In other words, say lawyers who have sued Taser, it means police are less likely to be sued if they avoid hitting subjects in the chest. In court papers, Taser says the risk of cardiac arrest is "extremely rare and would be rounded to near zero," but it adds: "However, law enforcement is left defending a lawsuit and disproving a negative, which is difficult to do."

"Out of one side of their mouth, they publish this warning, saying, 'Don't hit people in the chest if you can avoid it,'" said Dana Scruggs, an attorney representing Steven Butler. "And on the other side, in the lawsuit and in their public statements, they deny that their device can affect the human heart."

Nearly every big-city police department in the United States uses a Taser device. According to the company, more than 14,000 law enforcement agencies worldwide employ Tasers and more than 1.8 million people have had the weapon used on them since it was introduced into general law enforcement use in the 1990s. The human rights organization Amnesty International estimates more than 400 people have died as a result of Taser strikes.

Officially, it's not a gun. As an electronic control device, Tasers are not classified as a firearm. The devices are regulated by the Consumer Product Safety Commission.

"There's one thing that's undeniable -- that if I use my firearm, the chances are that you will suffer extreme injuries or death," said George Gascon, the newly installed police chief in San Francisco, California. "The chances are much greater of reducing injuries with a Taser."

San Francisco is one of three big-city police departments in the United States that don't use Tasers (The others are Detroit, Michigan, and Memphis, Tennessee). Gascon wants to change that. He supports use of the device but says to call it "nonlethal" is inaccurate.

"We have referred to the Tasers for many years as a less-lethal weapon," he said. "In the San Francisco experience, which we have to concentrate on, I have not said once that this is a nonlethal device because I believe it can be a contributing factor in causing death."

Read: Chief's Taser proposal rejected in San Francisco

Taser International is growing. Its latest earnings report says the firm made more than $100 million in profits last year by selling Tasers to both law enforcement and to individual consumers.
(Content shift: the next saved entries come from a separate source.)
-- ==== Sys2Proof/Tests/Slice0.lean ====
section
/-! SUPPORT. Own tests: operands and instructions that are not well-formed; words of the spec's worked examples and words written out from its encodings; results of the spec's worked examples; and, for each statement with hypotheses, states and operands that meet them. -/
namespace Sys2Proof.Tests
open Sys2Proof Sys2Proof.Machine
set_option Elab.async false

/-! Helpers. -/

/-- A next state holds this. -/
def holds (o : Host.Outcome State Fault Refusal) (p : State → Bool) : Bool := match o with
  | .next t => p t
  | _ => false

/-- What the decoder reads, if anything. -/
def reads (w : Word64) : Option Instr := (decodeWarp w).toOption

/-- Eight tiles of context 0 with one holder. -/
def owned (first hold : Nat) : Assoc Tile := (List.range 8).map fun i => (first + i, ({ ctx := 0, hold := hold, st := .owned } : Tile))

/-- Warp 0 of slot 0: 256 v registers, inside a clause. -/
def wp : Warp := { block := 0, idx := 0, pc := 0x10008, clause := some (0x10000, 0xC100000000000000), tmap := (List.range 8).map (· + 8) }

/-- Block 0 of core 0, with a sequencer. -/
def blk : Block := { core := 0, ctx := 0, launch := 0, number := 0, header := 0x6E77000000000030#64, kobj := 0x10000, lpb := 0, param := 0, slots := [0], hasSeq := true, seqTiles := List.range 8 }

/-- Context 0. -/
def cx : Ctx := { root := 0, laneBase := 0, laneSize := 0, fmode := 0 }

/-- Core 0. -/
def co : Core := { tiles := owned 0 48 ++ owned 8 0 }

/-- The package with one warp acting. -/
def st : State := { State.reset with
  power := .active, cur := .warp 0 0, ctxs := [(0, cx)], cores := [(0, co)], blocks := [(0, blk)], warps := [(0, wp)] }

/-- The same with another warp. -/
def withW (w : Warp) : State := { st with warps := [(0, w)] }

/-- A sequencer. -/
def sq : Seq := { block := 0, pc := 0x20000 }

/-- Slot sl of the sequencer acts. -/
def slot (sl : Slot) (q : Seq) : State := { st with cur := .slot 0 sl, cores := [(0, { co with seq := some q })] }

/-- A device step with these operands. -/
def dev (a : Arg) : State := { st with cur := .none, arg := a }

/-- The same with a store to a peer posted and not acknowledged. -/
def outstanding (s : State) : State := { s with ids := 1, peerReqs := [{ id := 0, core := 0, slot := 0, ctx := 0, posted := true, addr := 0, lane := 0, data := 0, size := 4, pkg := 1, die := 0 }] }

/-- Bytes, all alike. -/
def bytes (n : Nat) (b : Byte) : List Byte := List.replicate n b

/-- The operands of a step about a message, a command, a ring, a collective or a migration, at their defaults. -/
def a0 : Arg := {}

/-- The conditions of Unhindered, checked. -/
def unhindered (s : State) (c k : Nat) (w : Warp) (n : Need) : Bool :=
  n.g != 0xF && (!n.sdst || (!w.isRegrouped && uniformGuard w.active (s.taking c k w n.g))) &&
  (s.poisonOf c k w (s.taking c k w n.g) n.srcs == none) && (s.checkV c k w (n.srcs.flatMap Src.vregs ++ n.dsts) == none) &&
  (s.wakeBanks c (s.tilesFor c k w (n.srcs.flatMap Src.vregs ++ n.dsts)) == none)

theorem unhindered_of {s : State} {c k : Nat} {w : Warp} {n : Need} (h : unhindered s c k w n = true) : s.Unhindered c k w n := by
  simp only [unhindered, Bool.and_eq_true, Bool.or_eq_true, bne_iff_ne, beq_iff_eq, Bool.not_eq_true', ne_eq] at h
  obtain ⟨⟨⟨⟨h1, h2⟩, h3⟩, h4⟩, h5⟩ := h
  refine ⟨h1, fun h => ?_, fun h => ?_, h3, h4, h5⟩ <;> rcases h2 with h2 | h2 <;> simp_all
And the company says even more police and sheriff's departments are lining up to purchase the weapon every day.

The company argues in Steven Butler's case that simply being in a stressful situation with police can bring on heart problems, and there's no link between being being hit with a Taser and the cardiac arrest.

For Steven Butler, greeting the mailman now is a highlight of his day. He doesn't dispute that he was drunk and disorderly when the officer tried to get him off the bus, but he and his family blame Taser for what happened to him. He says he's not frustrated or angry, just resigned to spending the rest of his life trying to remember what happened.